#### Exercise directions:
In the entries that follow, the lines from the one with "(∀ e ∈ ((s.die" through the one with "n).store.copies = rest ∧" are the ones to write out, exactly and with both ends included. Nothing else should appear.
········
-- ==== Sys2Proof/Machine/Fault.lean ====
section
/-!
DEFINITION. The fault queue after an entry: held entries, acknowledgement by the host and by `resume`, and restarts (20_faults.md R402 to
R404, 12_isa_control.md R257). Taking a fault is `State.takeFault`.
-/

namespace Sys2Proof.Machine

/-- `HELD_ENTRY_WRITE` (R402): the oldest held entry of a die is written as soon as there is room. -/
def execHeldEntryWrite (die : DieId) (s : State) : Host.Outcome State Fault Refusal :=
  let x := s.die die
  match x.faults.held with
  | [] => .next s
  | e :: rest =>
    if !s.faultRoom die then .next s
    else .next ((s.setDie die { x with faults := { x.faults with held := rest } }).writeEntry die e)

/-- `FACK_WRITE` (R403): the host acknowledges a batch, of any ASID. -/
def execFackWrite (die : DieId) (v : Word) (s : State) : Host.Outcome State Fault Refusal :=
  .next ((s.setDieReg die 0x1A1 (BitVec.ofNat 64 (field v 0 48))).acknowledge die (field v 0 32) (field v 32 16) fun _ => true)

/-- `resume` (R257): a program acknowledges entries of its ASID on its die. -/
def execResume (sy d : BitVec 5) (s : State) : Host.Outcome State Fault Refusal :=
  s.issue (.resume sy d) fun s =>
    let v := s.x d.toNat
    .retire (s.acknowledge s.focus.core.die (field v 0 32) (field v 32 16) fun e => decide (e.asid = s.asid)) 0

/-- The copy-engine command that stopped on an entry of a die continues from its faulting line (R162). -/
def State.continueCommand (s : State) (d : DieId) (seq : BitVec 32) : State :=
  let x := s.die d
  s.setDie d { x with channels := x.channels.map fun e =>
    (e.1, { e.2 with slots := e.2.slots.map fun y => (y.1, y.2.map fun (c : SlotCmd) => if c.stopped = some seq.toNat then { c with stopped := none } else c) }) }

/-- An entry that has done what its acknowledgement does is forgotten. -/
def State.forgetEntry (s : State) (d : DieId) (seq : BitVec 32) : State :=
  let x := s.die d
  s.setDie d { x with faults := { x.faults with posted := x.faults.posted.filter fun e => decide (e.seq ≠ seq) } }

/-- A die has restarted a stream in this cycle. -/
def State.restartedNow (s : State) (d : DieId) : Bool := decide ((s.die d).faults.restarted = s.cycle + 1)

/-- Note that a die restarts a stream in this cycle. -/
def State.noteRestart (s : State) (d : DieId) : State :=
  let x := s.die d
  s.setDie d { x with faults := { x.faults with restarted := s.cycle + 1 } }

/-- Go through a batch: entries that restart nothing, or whose stream's gang is away or leaving, are passed over; the first other one
restarts its stream, at most one in a cycle, or its command. What is left of the batch is given back. -/
def State.restartFirst (d : DieId) : State → List (BitVec 32) → State × List (BitVec 32)
  | s, [] => (s, [])
  | s, q :: t =>
    match (s.die d).faults.posted.find? fun e => decide (e.seq = q) with
    | none => State.restartFirst d s t
    | some e =>
      if e.kind = 12 then ((s.continueCommand d q).forgetEntry d q, t)
      else match e.stream with
      | some i =>
        if s.stopping i.core then State.restartFirst d s t
        else if (s.stream i).run = .parked q then
          (if s.restartedNow d then (s, q :: t) else (((s.restart i e).forgetEntry d q).noteRestart d, t))
        else State.restartFirst d (s.forgetEntry d q) t
      | none => State.restartFirst d (if e.away.isSome then s else s.forgetEntry d q) t

/-- `STREAM_RESTART` (R404): the next stream in the order of the batches, and of the sequence within one, restarts, at most
one in a cycle. -/
def execStreamRestart (die : DieId) (s : State) : Host.Outcome State Fault Refusal :=
  match (s.die die).faults.batches with
  | [] => .next s
  | b :: rest =>
    let (s, left) := State.restartFirst die s b
    let x := s.die die
    .next (s.setDie die { x with faults := { x.faults with batches := if left.isEmpty then rest else left :: rest } })

end Sys2Proof.Machine
end

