/-- R157, R162: a channel with a free slot starts the next ready command of its four cores, round-robin; a command that waited on a full ring
starts in its core's turn when a slot of the ring is free, and takes it. R159, R284: a line from a scratchpad to a Commons of the package moves, or combines,
its bytes, and the offset moves on. R161: a command whose lines are written frees its slot and writes OK to its p register, at `.sys` once
no write-through is outstanding (log 21); one that has failed writes its status, and a plain one's failure is kept for the reader. -/
def Obligations.CopyEngineSteps : Prop :=
  (∀ (s : State) (die : DieId) (ch : Fin 32) (slot : Nat),
      ((s.die die).channel ch.val).freeSlot = some slot →
        (∀ j n m rest, s.nextStart die ch.val = some (j, n) → n < 128 → n % 32 = ch.val →
          (∀ e ∈ ((s.die die).channel ch.val).order ch.val, s.startCheck ⟨die, Fin.ofNat 128 e.2⟩ ≠ .ringFull) →
          s.startCheck ⟨die, Fin.ofNat 128 n⟩ = .go none → ((s.die die).core n).store.copies = m :: rest →
          ∃ t, exec (.ceCommandStart die ch) s = .next t ∧ ((t.die die).core n).store.copies = rest ∧
            (∃ x, ((t.die die).channel ch.val).slot slot = some x ∧ x.core = n ∧ x.cmd = m ∧ x.status = Status.ok ∧ x.line = none) ∧
            ((t.die die).channel ch.val).next = (j + 1) % 4 ∧ (∀ e, (t.die e).mem = (s.die e).mem ∧ (t.die e).commons = (s.die e).commons)) ∧
        (∀ c : CoreId, c.die = die → c.core.val % 32 = ch.val → ∀ j m rest r, s.nextStart die ch.val = some (j, c.core.val) → (s.core c).store.copies = m :: rest → m.ringWait = true →
          s.startCheck c = .go (some r) → ∃ t, exec (.ceRingWaitEnd c) s = .next t ∧ (t.core c).store.copies = rest ∧
            (∃ x, ((t.die die).channel ch.val).slot slot = some x ∧ x.core = c.core.val ∧ x.status = Status.ok ∧
              x.cmd = { m with slot := some (r.wres % r.slots) }) ∧
            ((t.die die).channel ch.val).next = (j + 1) % 4 ∧
            t.untransRead c r.addr 32 = { r with free := r.free - 1, wres := (r.wres + 1) % 2 ^ 16 }.bytes)) ∧
  (∀ (s : State) (die : DieId) (ch : Fin 32) (slot : Fin 8) (x : SlotCmd),
      let c := x.owner die
      let m := x.cmd
      let from_ := m.srcBase + m.offset
      let dst := m.dstBase + m.offset
      let n := min (128 - (dst - if m.coll then m.dstBase % bankBytes m.efmt else 0) % 128) (m.bytes - m.offset)
      ((s.die die).channel ch.val).slot slot.val = some x → x.stopped = none → x.status = Status.ok → x.line = none → m.offset < m.bytes →
        s.stopping c = false → m.srcKind = 1 → m.dstKind = 2 → s.ownDie (field m.id 40 9) = some die → s.inDomain die (field m.id 40 9) = true →
        m.fstream = none → (m.coll = true → n % bankBytes m.efmt = 0) → (s.core c).spadCheck (from_ % 2 ^ 32) n (lineAlign n) false = none → (s.core c).inWindow dst n = true →
        (∀ l ∈ linesOf from_ n, (s.core c).line l ≠ .absent ∧ (s.core c).line l ≠ .filling) →
        ∃ t, exec (.ceLineComplete die ch slot) s = .next t ∧
          (let new := readBytes (s.core c).store.spad from_ n
           readBytes (t.die die).commons dst n =
             if m.coll then bankUpdate m.efmt m.op (readBytes (s.die die).commons dst n) (elements m.efmt new (n / bankBytes m.efmt)) else new) ∧
          (∀ a, a < dst ∨ dst + n ≤ a → readByte (t.die die).commons a = readByte (s.die die).commons a) ∧
          (∃ y, ((t.die die).channel ch.val).slot slot.val = some y ∧ y.cmd = { m with offset := m.offset + n } ∧ y.status = Status.ok) ∧
          t.dieReg die 0x196 = s.dieReg die 0x196 + 1 ∧ (∀ e, (t.die e).mem = (s.die e).mem)) ∧
  (∀ (s : State) (die : DieId) (ch : Fin 32) (slot : Fin 8) (x : SlotCmd), x.core < 128 →
      let c := x.owner die
      let m := x.cmd
      ((s.die die).channel ch.val).slot slot.val = some x → x.stopped = none → x.line = none →
        ∃ t, exec (.ceCommandComplete die ch slot) s = .next t ∧
          (x.status = Status.ok → m.bytes ≤ m.offset → (m.rel = true → m.scope = 7 → s.pendingWrites = false) → ((t.die die).channel ch.val).slot slot.val = none ∧
            (m.p ≠ 0 → (t.core c).cd.status m.p = Status.ok) ∧ (t.core c).store.copyFaults = (s.core c).store.copyFaults) ∧
          (x.status ≠ Status.ok → ((t.die die).channel ch.val).slot slot.val = none ∧ (m.p ≠ 0 → (t.core c).cd.status m.p = x.status) ∧
            (t.core c).store.copyFaults = (s.core c).store.copyFaults ++ (if m.statusForm then [] else
              [⟨m.p, x.status, if m.srcKind = 0 then m.srcBase + m.offset else m.dstBase + m.offset⟩])))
········
#### Response to this task:
          (∀ e ∈ ((s.die die).channel ch.val).order ch.val, s.startCheck ⟨die, Fin.ofNat 128 e.2⟩ ≠ .ringFull) →
          s.startCheck ⟨die, Fin.ofNat 128 n⟩ = .go none → ((s.die die).core n).store.copies = m :: rest →
          ∃ t, exec (.ceCommandStart die ch) s = .next t ∧ ((t.die die).core n).store.copies = rest ∧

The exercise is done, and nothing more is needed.